Temperature compliance is paramount for both the quality of product and for food safety precautions. Penske Logistics has a team of subject matter experts leading our Food Safety Program to ensure compliance with the Food Safety Modernization Act as well as meeting third-party GFSI Food Safety Audits with high marks.

"When you're talking about perishable food, getting product closer to the consumer is always beneficial," said Don Klug, vice president of distribution center management at Penske Logistics.

However, even smaller footprints within food-grade facilities require careful attention to detail.
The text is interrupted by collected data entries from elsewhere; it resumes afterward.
-- ==== Sys2Proof/Certificates/Slice0/Obligations.lean ====
section
/-! DEFINITION. The statements for the provers. -/

open Sys2Proof Sys2Proof.Machine

/-! ## The machine: one step, every command, the recorder, external memory -/

/-- A step takes the command at the front of the queue and is its meaning on the state with the queue's rest. -/
def Obligations.StepRunsFront : Prop :=
  ∀ (i : Instr) (rest : List Instr) (s : State),
    step { s with pending := i :: rest } = exec i { s with pending := rest }

/-- With no command waiting a beat passes (the model's choice, log 1): on a powered module the beat counter rises by one, the
nominal beats by the whole ones the period brings (R34 to R36), and queue, trim and external memory stay. -/
def Obligations.IdleBeat : Prop :=
  ∀ s : State, s.pending = [] →
    ∃ t, step s = .next t ∧ t.pending = [] ∧ t.trim = s.trim ∧ t.dram = s.dram ∧
      (s.core.prc.powered = true →
        t.core.clk.total = s.core.clk.total + 1 ∧
        t.core.clk.nominal = s.core.clk.nominal + (s.core.clk.eighths + s.core.eighths) / 8 ∧
        t.core.clk.eighths = (s.core.clk.eighths + s.core.eighths) % 8) ∧
      (s.core.prc.powered = false → t.core.clk = s.core.clk ∧ t.core.towers = s.core.towers)

/-- Every command answers a next state: none faults, none is refused; the queue is the step's alone, the trim is fixed, and
what the command sends to the recorder is delivered. (The model's own choices in it: log 2.) -/
def Obligations.EveryCommandAnswers : Prop :=
  ∀ (i : Instr) (s : State), ∃ t, exec i s = .next t ∧ t.pending = s.pending ∧ t.trim = s.trim ∧ t.quiet

/-- The queue is first in, first out, and no meaning looks at it: a run of as many steps as there are commands at the front of
the queue is the commands' effects in order, and leaves the rest queued. -/
def Obligations.QueueIsFifo : Prop :=
  ∀ (cs rest : List Instr) (s : State),
    core.run cs.length { s with pending := cs ++ rest } = .next { s.runs cs with pending := rest }

/-- R445, R446: the recorder keeps its bounds at every step: at most 65,536 records, at most 1,024 queued events, EVR_FULL set
exactly with the last record. -/
def Obligations.RecorderBounded : Prop :=
  ∀ s t : State, s.evr.ok → step s = .next t → t.evr.ok

/-- R445: the records written before stay as they are, in every step but one that clears the recorder (EVR_CLEAR) or loses the
power. -/
def Obligations.RecordsKept : Prop :=
  ∀ (i : Instr) (s t : State), exec i s = .next t → i.losesPower = false → (∀ f, i ≠ .evrClear f) →
    ∃ more, t.evr.records = s.evr.records ++ more ∧ more.length ≤ 1

/-- External memory keeps its canonical form at every step. (The model's own choices in it: log 88.) -/
def Obligations.DramCanonical : Prop :=
  ∀ s t : State, s.dram.wf = true → step s = .next t → t.dram.wf = true

/-- The form of the state, which other statements take as a premise, stands at every step: the banks keep their sizes and the
maps list rising keys. (The model's own choices in it: log 88.) -/
def Obligations.StateFormed : Prop :=
  ∀ s t : State, s.formed → step s = .next t → t.formed

/-- The state at reset: quiet, an empty recorder, external memory with nothing listed, no command waiting, the pins and
enables as the spec gives them (BLF_RUN, SEG_ADMIT 0; the reference in SEARCH; FAIL_N asserted until READY; every slot but the
version-tree key's FREE; every link DOWN; every pair DISABLED). (The model's own choices in it: logs 6 and 7.) -/
def Obligations.ResetState : Prop :=
  State.reset.safe ∧ State.reset.formed ∧ State.reset.pending = [] ∧
  (let c := State.reset.core
   c.blf.run = false ∧ c.blf.segAdmit = false ∧ c.blf.applied = 0 ∧ c.tref.st = .search ∧ c.clk.cal = 0 ∧ c.clk.total = 0 ∧
   c.locks = [] ∧ c.out.failN = [0] ∧ c.gate.ready = false ∧ c.keep.bootStage = 0 ∧
   c.pow.envPower = 1150 + 500 * 2 ^ 16 + 500 * 2 ^ 32 + 20 * 2 ^ 48 ∧
   (∀ k, k ≠ 4098 → (c.slot k).st = .free ∧ (c.slot k).floor = 1) ∧
   (∀ k, (c.link k).st = .down) ∧ (∀ f q, (c.pair f q).st = .disabled) ∧
   (∀ t, (c.tower t).fenced = false) ∧ (∀ i, (c.desc i).st = .free) ∧
   (∀ e, c.reg (offFwd e) = 0)) ∧
  State.reset.evr.enable = false ∧ State.reset.evr.epoch = 0 ∧ State.reset.evr.timeSet = false
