/-! `Core.dropSeg`. -/

@[simp] theorem Core.dropSeg_outbox (c : Core) (i : Nat) : (c.dropSeg i).outbox = c.outbox := rfl
@[simp] theorem Core.dropSeg_regs (c : Core) (i : Nat) : (c.dropSeg i).regs = c.regs := rfl
@[simp] theorem Core.dropSeg_ctr (c : Core) (i : Nat) : (c.dropSeg i).ctr = c.ctr := rfl
@[simp] theorem Core.dropSeg_free (c : Core) (i : Nat) : (c.dropSeg i).free = c.free := rfl
@[simp] theorem Core.dropSeg_locks (c : Core) (i : Nat) : (c.dropSeg i).locks = c.locks := rfl
@[simp] theorem Core.dropSeg_clk (c : Core) (i : Nat) : (c.dropSeg i).clk = c.clk := rfl
@[simp] theorem Core.dropSeg_tref (c : Core) (i : Nat) : (c.dropSeg i).tref = c.tref := rfl
@[simp] theorem Core.dropSeg_blf (c : Core) (i : Nat) : (c.dropSeg i).blf = c.blf := rfl
@[simp] theorem Core.dropSeg_pow (c : Core) (i : Nat) : (c.dropSeg i).pow = c.pow := rfl
@[simp] theorem Core.dropSeg_prc (c : Core) (i : Nat) : (c.dropSeg i).prc = c.prc := rfl
@[simp] theorem Core.dropSeg_tripWord (c : Core) (i : Nat) : (c.dropSeg i).tripWord = c.tripWord := rfl
@[simp] theorem Core.dropSeg_nextSeg (c : Core) (i : Nat) : (c.dropSeg i).nextSeg = c.nextSeg := rfl
@[simp] theorem Core.dropSeg_towers (c : Core) (i : Nat) : (c.dropSeg i).towers = c.towers := rfl
@[simp] theorem Core.dropSeg_ctxs (c : Core) (i : Nat) : (c.dropSeg i).ctxs = c.ctxs := rfl
@[simp] theorem Core.dropSeg_dir (c : Core) (i : Nat) : (c.dropSeg i).dir = c.dir := rfl
@[simp] theorem Core.dropSeg_gate (c : Core) (i : Nat) : (c.dropSeg i).gate = c.gate := rfl
@[simp] theorem Core.dropSeg_mem (c : Core) (i : Nat) : (c.dropSeg i).mem = c.mem := rfl
@[simp] theorem Core.dropSeg_keep (c : Core) (i : Nat) : (c.dropSeg i).keep = c.keep := rfl
@[simp] theorem Core.dropSeg_ports (c : Core) (i : Nat) : (c.dropSeg i).ports = c.ports := rfl
@[simp] theorem Core.dropSeg_links (c : Core) (i : Nat) : (c.dropSeg i).links = c.links := rfl
@[simp] theorem Core.dropSeg_xfers (c : Core) (i : Nat) : (c.dropSeg i).xfers = c.xfers := rfl
@[simp] theorem Core.dropSeg_nextXfer (c : Core) (i : Nat) : (c.dropSeg i).nextXfer = c.nextXfer := rfl
@[simp] theorem Core.dropSeg_cadence (c : Core) (i : Nat) : (c.dropSeg i).cadence = c.cadence := rfl
@[simp] theorem Core.dropSeg_out (c : Core) (i : Nat) : (c.dropSeg i).out = c.out := rfl

/-! `Core.setCtx`. -/

@[simp] theorem Core.setCtx_outbox (c : Core) (x : Nat) (v : Ctx) : (c.setCtx x v).outbox = c.outbox := rfl
@[simp] theorem Core.setCtx_regs (c : Core) (x : Nat) (v : Ctx) : (c.setCtx x v).regs = c.regs := rfl
@[simp] theorem Core.setCtx_ctr (c : Core) (x : Nat) (v : Ctx) : (c.setCtx x v).ctr = c.ctr := rfl
@[simp] theorem Core.setCtx_free (c : Core) (x : Nat) (v : Ctx) : (c.setCtx x v).free = c.free := rfl
@[simp] theorem Core.setCtx_locks (c : Core) (x : Nat) (v : Ctx) : (c.setCtx x v).locks = c.locks := rfl
@[simp] theorem Core.setCtx_clk (c : Core) (x : Nat) (v : Ctx) : (c.setCtx x v).clk = c.clk := rfl
@[simp] theorem Core.setCtx_tref (c : Core) (x : Nat) (v : Ctx) : (c.setCtx x v).tref = c.tref := rfl
@[simp] theorem Core.setCtx_blf (c : Core) (x : Nat) (v : Ctx) : (c.setCtx x v).blf = c.blf := rfl
@[simp] theorem Core.setCtx_pow (c : Core) (x : Nat) (v : Ctx) : (c.setCtx x v).pow = c.pow := rfl
@[simp] theorem Core.setCtx_prc (c : Core) (x : Nat) (v : Ctx) : (c.setCtx x v).prc = c.prc := rfl
@[simp] theorem Core.setCtx_tripWord (c : Core) (x : Nat) (v : Ctx) : (c.setCtx x v).tripWord = c.tripWord := rfl
@[simp] theorem Core.setCtx_segs (c : Core) (x : Nat) (v : Ctx) : (c.setCtx x v).segs = c.segs := rfl
@[simp] theorem Core.setCtx_nextSeg (c : Core) (x : Nat) (v : Ctx) : (c.setCtx x v).nextSeg = c.nextSeg := rfl
@[simp] theorem Core.setCtx_towers (c : Core) (x : Nat) (v : Ctx) : (c.setCtx x v).towers = c.towers := rfl
@[simp] theorem Core.setCtx_dir (c : Core) (x : Nat) (v : Ctx) : (c.setCtx x v).dir = c.dir := rfl
@[simp] theorem Core.setCtx_gate (c : Core) (x : Nat) (v : Ctx) : (c.setCtx x v).gate = c.gate := rfl
@[simp] theorem Core.setCtx_mem (c : Core) (x : Nat) (v : Ctx) : (c.setCtx x v).mem = c.mem := rfl
@[simp] theorem Core.setCtx_keep (c : Core) (x : Nat) (v : Ctx) : (c.setCtx x v).keep = c.keep := rfl
@[simp] theorem Core.setCtx_ports (c : Core) (x : Nat) (v : Ctx) : (c.setCtx x v).ports = c.ports := rfl
@[simp] theorem Core.setCtx_links (c : Core) (x : Nat) (v : Ctx) : (c.setCtx x v).links = c.links := rfl
@[simp] theorem Core.setCtx_xfers (c : Core) (x : Nat) (v : Ctx) : (c.setCtx x v).xfers = c.xfers := rfl
@[simp] theorem Core.setCtx_nextXfer (c : Core) (x : Nat) (v : Ctx) : (c.setCtx x v).nextXfer = c.nextXfer := rfl
@[simp] theorem Core.setCtx_cadence (c : Core) (x : Nat) (v : Ctx) : (c.setCtx x v).cadence = c.cadence := rfl
@[simp] theorem Core.setCtx_out (c : Core) (x : Nat) (v : Ctx) : (c.setCtx x v).out = c.out := rfl

/-! `Core.setDesc`. -/

@[simp] theorem Core.setDesc_outbox (c : Core) (i : Nat) (d : Desc) : (c.setDesc i d).outbox = c.outbox := rfl
@[simp] theorem Core.setDesc_regs (c : Core) (i : Nat) (d : Desc) : (c.setDesc i d).regs = c.regs := rfl
@[simp] theorem Core.setDesc_ctr (c : Core) (i : Nat) (d : Desc) : (c.setDesc i d).ctr = c.ctr := rfl
@[simp] theorem Core.setDesc_free (c : Core) (i : Nat) (d : Desc) : (c.setDesc i d).free = c.free := rfl
@[simp] theorem Core.setDesc_locks (c : Core) (i : Nat) (d : Desc) : (c.setDesc i d).locks = c.locks := rfl
@[simp] theorem Core.setDesc_clk (c : Core) (i : Nat) (d : Desc) : (c.setDesc i d).clk = c.clk := rfl
@[simp] theorem Core.setDesc_tref (c : Core) (i : Nat) (d : Desc) : (c.setDesc i d).tref = c.tref := rfl
@[simp] theorem Core.setDesc_blf (c : Core) (i : Nat) (d : Desc) : (c.setDesc i d).blf = c.blf := rfl
@[simp] theorem Core.setDesc_pow (c : Core) (i : Nat) (d : Desc) : (c.setDesc i d).pow = c.pow := rfl
@[simp] theorem Core.setDesc_prc (c : Core) (i : Nat) (d : Desc) : (c.setDesc i d).prc = c.prc := rfl
@[simp] theorem Core.setDesc_tripWord (c : Core) (i : Nat) (d : Desc) : (c.setDesc i d).tripWord = c.tripWord := rfl
@[simp] theorem Core.setDesc_segs (c : Core) (i : Nat) (d : Desc) : (c.setDesc i d).segs = c.segs := rfl
@[simp] theorem Core.setDesc_nextSeg (c : Core) (i : Nat) (d : Desc) : (c.setDesc i d).nextSeg = c.nextSeg := rfl
@[simp] theorem Core.setDesc_towers (c : Core) (i : Nat) (d : Desc) : (c.setDesc i d).towers = c.towers := rfl
@[simp] theorem Core.setDesc_ctxs (c : Core) (i : Nat) (d : Desc) : (c.setDesc i d).ctxs = c.ctxs := rfl
@[simp] theorem Core.setDesc_gate (c : Core) (i : Nat) (d : Desc) : (c.setDesc i d).gate = c.gate := rfl
@[simp] theorem Core.setDesc_mem (c : Core) (i : Nat) (d : Desc) : (c.setDesc i d).mem = c.mem := rfl
@[simp] theorem Core.setDesc_keep (c : Core) (i : Nat) (d : Desc) : (c.setDesc i d).keep = c.keep := rfl
@[simp] theorem Core.setDesc_ports (c : Core) (i : Nat) (d : Desc) : (c.setDesc i d).ports = c.ports := rfl
@[simp] theorem Core.setDesc_links (c : Core) (i : Nat) (d : Desc) : (c.setDesc i d).links = c.links := rfl
@[simp] theorem Core.setDesc_xfers (c : Core) (i : Nat) (d : Desc) : (c.setDesc i d).xfers = c.xfers := rfl
@[simp] theorem Core.setDesc_nextXfer (c : Core) (i : Nat) (d : Desc) : (c.setDesc i d).nextXfer = c.nextXfer := rfl
@[simp] theorem Core.setDesc_cadence (c : Core) (i : Nat) (d : Desc) : (c.setDesc i d).cadence = c.cadence := rfl
@[simp] theorem Core.setDesc_out (c : Core) (i : Nat) (d : Desc) : (c.setDesc i d).out = c.out := rfl

/-! `Core.setSlot`. -/

@[simp] theorem Core.setSlot_outbox (c : Core) (k : Nat) (x : KeySlot) : (c.setSlot k x).outbox = c.outbox := rfl
@[simp] theorem Core.setSlot_regs (c : Core) (k : Nat) (x : KeySlot) : (c.setSlot k x).regs = c.regs := rfl
@[simp] theorem Core.setSlot_ctr (c : Core) (k : Nat) (x : KeySlot) : (c.setSlot k x).ctr = c.ctr := rfl
@[simp] theorem Core.setSlot_free (c : Core) (k : Nat) (x : KeySlot) : (c.setSlot k x).free = c.free := rfl
@[simp] theorem Core.setSlot_locks (c : Core) (k : Nat) (x : KeySlot) : (c.setSlot k x).locks = c.locks := rfl
@[simp] theorem Core.setSlot_clk (c : Core) (k : Nat) (x : KeySlot) : (c.setSlot k x).clk = c.clk := rfl
@[simp] theorem Core.setSlot_tref (c : Core) (k : Nat) (x : KeySlot) : (c.setSlot k x).tref = c.tref := rfl
@[simp] theorem Core.setSlot_blf (c : Core) (k : Nat) (x : KeySlot) : (c.setSlot k x).blf = c.blf := rfl
@[simp] theorem Core.setSlot_pow (c : Core) (k : Nat) (x : KeySlot) : (c.setSlot k x).pow = c.pow := rfl
@[simp] theorem Core.setSlot_prc (c : Core) (k : Nat) (x : KeySlot) : (c.setSlot k x).prc = c.prc := rfl
@[simp] theorem Core.setSlot_tripWord (c : Core) (k : Nat) (x : KeySlot) : (c.setSlot k x).tripWord = c.tripWord := rfl
@[simp] theorem Core.setSlot_segs (c : Core) (k : Nat) (x : KeySlot) : (c.setSlot k x).segs = c.segs := rfl
@[simp] theorem Core.setSlot_nextSeg (c : Core) (k : Nat) (x : KeySlot) : (c.setSlot k x).nextSeg = c.nextSeg := rfl
@[simp] theorem Core.setSlot_towers (c : Core) (k : Nat) (x : KeySlot) : (c.setSlot k x).towers = c.towers := rfl
@[simp] theorem Core.setSlot_ctxs (c : Core) (k : Nat) (x : KeySlot) : (c.setSlot k x).ctxs = c.ctxs := rfl
@[simp] theorem Core.setSlot_dir (c : Core) (k : Nat) (x : KeySlot) : (c.setSlot k x).dir = c.dir := rfl
@[simp] theorem Core.setSlot_gate (c : Core) (k : Nat) (x : KeySlot) : (c.setSlot k x).gate = c.gate := rfl
@[simp] theorem Core.setSlot_mem (c : Core) (k : Nat) (x : KeySlot) : (c.setSlot k x).mem = c.mem := rfl
@[simp] theorem Core.setSlot_ports (c : Core) (k : Nat) (x : KeySlot) : (c.setSlot k x).ports = c.ports := rfl
@[simp] theorem Core.setSlot_links (c : Core) (k : Nat) (x : KeySlot) : (c.setSlot k x).links = c.links := rfl
@[simp] theorem Core.setSlot_xfers (c : Core) (k : Nat) (x : KeySlot) : (c.setSlot k x).xfers = c.xfers := rfl
@[simp] theorem Core.setSlot_nextXfer (c : Core) (k : Nat) (x : KeySlot) : (c.setSlot k x).nextXfer = c.nextXfer := rfl
@[simp] theorem Core.setSlot_cadence (c : Core) (k : Nat) (x : KeySlot) : (c.setSlot k x).cadence = c.cadence := rfl
@[simp] theorem Core.setSlot_out (c : Core) (k : Nat) (x : KeySlot) : (c.setSlot k x).out = c.out := rfl

/-! `Core.setPort`. -/

@[simp] theorem Core.setPort_outbox (c : Core) (p : Nat) (x : Port) : (c.setPort p x).outbox = c.outbox := rfl
@[simp] theorem Core.setPort_regs (c : Core) (p : Nat) (x : Port) : (c.setPort p x).regs = c.regs := rfl
@[simp] theorem Core.setPort_ctr (c : Core) (p : Nat) (x : Port) : (c.setPort p x).ctr = c.ctr := rfl
@[simp] theorem Core.setPort_free (c : Core) (p : Nat) (x : Port) : (c.setPort p x).free = c.free := rfl
@[simp] theorem Core.setPort_locks (c : Core) (p : Nat) (x : Port) : (c.setPort p x).locks = c.locks := rfl
@[simp] theorem Core.setPort_clk (c : Core) (p : Nat) (x : Port) : (c.setPort p x).clk = c.clk := rfl
@[simp] theorem Core.setPort_tref (c : Core) (p : Nat) (x : Port) : (c.setPort p x).tref = c.tref := rfl
@[simp] theorem Core.setPort_blf (c : Core) (p : Nat) (x : Port) : (c.setPort p x).blf = c.blf := rfl
@[simp] theorem Core.setPort_pow (c : Core) (p : Nat) (x : Port) : (c.setPort p x).pow = c.pow := rfl
@[simp] theorem Core.setPort_prc (c : Core) (p : Nat) (x : Port) : (c.setPort p x).prc = c.prc := rfl
@[simp] theorem Core.setPort_tripWord (c : Core) (p : Nat) (x : Port) : (c.setPort p x).tripWord = c.tripWord := rfl
@[simp] theorem Core.setPort_segs (c : Core) (p : Nat) (x : Port) : (c.setPort p x).segs = c.segs := rfl
@[simp] theorem Core.setPort_nextSeg (c : Core) (p : Nat) (x : Port) : (c.setPort p x).nextSeg = c.nextSeg := rfl
@[simp] theorem Core.setPort_towers (c : Core) (p : Nat) (x : Port) : (c.setPort p x).towers = c.towers := rfl
@[simp] theorem Core.setPort_ctxs (c : Core) (p : Nat) (x : Port) : (c.setPort p x).ctxs = c.ctxs := rfl
@[simp] theorem Core.setPort_dir (c : Core) (p : Nat) (x : Port) : (c.setPort p x).dir = c.dir := rfl
@[simp] theorem Core.setPort_gate (c : Core) (p : Nat) (x : Port) : (c.setPort p x).gate = c.gate := rfl
@[simp] theorem Core.setPort_mem (c : Core) (p : Nat) (x : Port) : (c.setPort p x).mem = c.mem := rfl
@[simp] theorem Core.setPort_keep (c : Core) (p : Nat) (x : Port) : (c.setPort p x).keep = c.keep := rfl
@[simp] theorem Core.setPort_links (c : Core) (p : Nat) (x : Port) : (c.setPort p x).links = c.links := rfl
@[simp] theorem Core.setPort_xfers (c : Core) (p : Nat) (x : Port) : (c.setPort p x).xfers = c.xfers := rfl
@[simp] theorem Core.setPort_nextXfer (c : Core) (p : Nat) (x : Port) : (c.setPort p x).nextXfer = c.nextXfer := rfl
@[simp] theorem Core.setPort_cadence (c : Core) (p : Nat) (x : Port) : (c.setPort p x).cadence = c.cadence := rfl
@[simp] theorem Core.setPort_out (c : Core) (p : Nat) (x : Port) : (c.setPort p x).out = c.out := rfl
According to the Annual 2022 Third-Party Logistics Study, the cold chain requires a certain level of sophistication from both shippers and logistics providers, and several unique challenges within the cold chain require tracking and special designs.

Tracking and Tracing

Tracking is used in several areas, including the monitoring of temperatures as well as the lot control, expiration dates, etc., said Don Klug.

Penske utilizes temperature tracking in different zones throughout the warehouse. Klug said most refrigerated facilities are multi-temperature, which include refrigerated, frozen and air conditioned or ambient temperature spaces.

"Devices, which some look like small hockey pucks, track and monitor the high and low temperatures. We have systems and people monitoring it all the time and making sure we have excellent knowledge of what is going on to maintain the temperature requirements of our customers," Klug said. "We utilize the same technology in our multi-temperature reefer trailers. If there is a driver on the road and something happens to the unit’s refrigeration, we can alert them and get them to a Penske shop to get it fixed."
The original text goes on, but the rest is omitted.